§ DATA FOR ANALYSIS:
-------------------------

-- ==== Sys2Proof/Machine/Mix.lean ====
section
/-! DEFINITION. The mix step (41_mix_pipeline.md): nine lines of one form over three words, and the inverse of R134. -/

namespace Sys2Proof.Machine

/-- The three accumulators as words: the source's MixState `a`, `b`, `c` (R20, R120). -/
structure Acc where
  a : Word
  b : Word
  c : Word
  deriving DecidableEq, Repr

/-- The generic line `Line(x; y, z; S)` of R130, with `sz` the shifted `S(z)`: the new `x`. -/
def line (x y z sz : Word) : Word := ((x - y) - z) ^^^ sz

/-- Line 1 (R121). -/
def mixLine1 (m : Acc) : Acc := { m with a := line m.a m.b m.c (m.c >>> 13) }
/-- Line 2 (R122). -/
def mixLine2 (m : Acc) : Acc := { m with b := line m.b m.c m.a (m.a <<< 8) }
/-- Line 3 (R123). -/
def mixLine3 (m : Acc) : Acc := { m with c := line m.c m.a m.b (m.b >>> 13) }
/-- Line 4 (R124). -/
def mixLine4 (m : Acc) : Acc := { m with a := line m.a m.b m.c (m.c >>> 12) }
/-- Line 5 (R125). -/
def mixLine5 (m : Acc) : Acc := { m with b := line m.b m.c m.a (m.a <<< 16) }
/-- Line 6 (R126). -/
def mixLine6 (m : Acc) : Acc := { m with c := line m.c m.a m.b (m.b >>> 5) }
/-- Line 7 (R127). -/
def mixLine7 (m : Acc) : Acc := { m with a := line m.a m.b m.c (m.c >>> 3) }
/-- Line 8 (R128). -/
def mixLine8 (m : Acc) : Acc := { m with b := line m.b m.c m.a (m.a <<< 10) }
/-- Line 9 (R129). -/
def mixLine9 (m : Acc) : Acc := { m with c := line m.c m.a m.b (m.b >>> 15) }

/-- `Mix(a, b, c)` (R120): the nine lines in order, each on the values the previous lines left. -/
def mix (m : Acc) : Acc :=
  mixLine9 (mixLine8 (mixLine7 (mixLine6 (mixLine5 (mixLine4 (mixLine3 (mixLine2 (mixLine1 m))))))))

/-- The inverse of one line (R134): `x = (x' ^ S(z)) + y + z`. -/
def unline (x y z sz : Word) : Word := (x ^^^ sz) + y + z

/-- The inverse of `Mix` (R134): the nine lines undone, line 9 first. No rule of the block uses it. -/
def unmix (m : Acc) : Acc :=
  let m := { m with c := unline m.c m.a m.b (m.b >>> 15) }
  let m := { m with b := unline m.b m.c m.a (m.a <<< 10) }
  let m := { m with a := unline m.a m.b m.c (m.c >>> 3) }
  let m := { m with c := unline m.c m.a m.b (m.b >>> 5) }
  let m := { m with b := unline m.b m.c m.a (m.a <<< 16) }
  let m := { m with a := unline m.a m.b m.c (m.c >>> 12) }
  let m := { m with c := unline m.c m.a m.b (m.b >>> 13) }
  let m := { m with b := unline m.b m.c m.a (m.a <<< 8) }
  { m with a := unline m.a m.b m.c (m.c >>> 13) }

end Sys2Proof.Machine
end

-------------------------

§ WHAT YOU NEED TO DO: What is needed is an exact copy of all the records.

§ SOLUTION TO THE PROBLEM:
-- ==== Sys2Proof/Machine/Mix.lean ====
section
/-! DEFINITION. The mix step (41_mix_pipeline.md): nine lines of one form over three words, and the inverse of R134. -/

namespace Sys2Proof.Machine

/-- The three accumulators as words: the source's MixState `a`, `b`, `c` (R20, R120). -/
structure Acc where
  a : Word
  b : Word
  c : Word
  deriving DecidableEq, Repr

/-- The generic line `Line(x; y, z; S)` of R130, with `sz` the shifted `S(z)`: the new `x`. -/
def line (x y z sz : Word) : Word := ((x - y) - z) ^^^ sz

/-- Line 1 (R121). -/
def mixLine1 (m : Acc) : Acc := { m with a := line m.a m.b m.c (m.c >>> 13) }
/-- Line 2 (R122). -/
def mixLine2 (m : Acc) : Acc := { m with b := line m.b m.c m.a (m.a <<< 8) }
/-- Line 3 (R123). -/
def mixLine3 (m : Acc) : Acc := { m with c := line m.c m.a m.b (m.b >>> 13) }
/-- Line 4 (R124). -/
def mixLine4 (m : Acc) : Acc := { m with a := line m.a m.b m.c (m.c >>> 12) }
/-- Line 5 (R125). -/
def mixLine5 (m : Acc) : Acc := { m with b := line m.b m.c m.a (m.a <<< 16) }
/-- Line 6 (R126). -/
def mixLine6 (m : Acc) : Acc := { m with c := line m.c m.a m.b (m.b >>> 5) }
/-- Line 7 (R127). -/
def mixLine7 (m : Acc) : Acc := { m with a := line m.a m.b m.c (m.c >>> 3) }
/-- Line 8 (R128). -/
def mixLine8 (m : Acc) : Acc := { m with b := line m.b m.c m.a (m.a <<< 10) }
/-- Line 9 (R129). -/
def mixLine9 (m : Acc) : Acc := { m with c := line m.c m.a m.b (m.b >>> 15) }

/-- `Mix(a, b, c)` (R120): the nine lines in order, each on the values the previous lines left. -/
def mix (m : Acc) : Acc :=
  mixLine9 (mixLine8 (mixLine7 (mixLine6 (mixLine5 (mixLine4 (mixLine3 (mixLine2 (mixLine1 m))))))))

/-- The inverse of one line (R134): `x = (x' ^ S(z)) + y + z`. -/
def unline (x y z sz : Word) : Word := (x ^^^ sz) + y + z

/-- The inverse of `Mix` (R134): the nine lines undone, line 9 first. No rule of the block uses it. -/
def unmix (m : Acc) : Acc :=
  let m := { m with c := unline m.c m.a m.b (m.b >>> 15) }
  let m := { m with b := unline m.b m.c m.a (m.a <<< 10) }
  let m := { m with a := unline m.a m.b m.c (m.c >>> 3) }
  let m := { m with c := unline m.c m.a m.b (m.b >>> 5) }
  let m := { m with b := unline m.b m.c m.a (m.a <<< 16) }
  let m := { m with a := unline m.a m.b m.c (m.c >>> 12) }
  let m := { m with c := unline m.c m.a m.b (m.b >>> 13) }
  let m := { m with b := unline m.b m.c m.a (m.a <<< 8) }
  { m with a := unline m.a m.b m.c (m.c >>> 13) }

end Sys2Proof.Machine
end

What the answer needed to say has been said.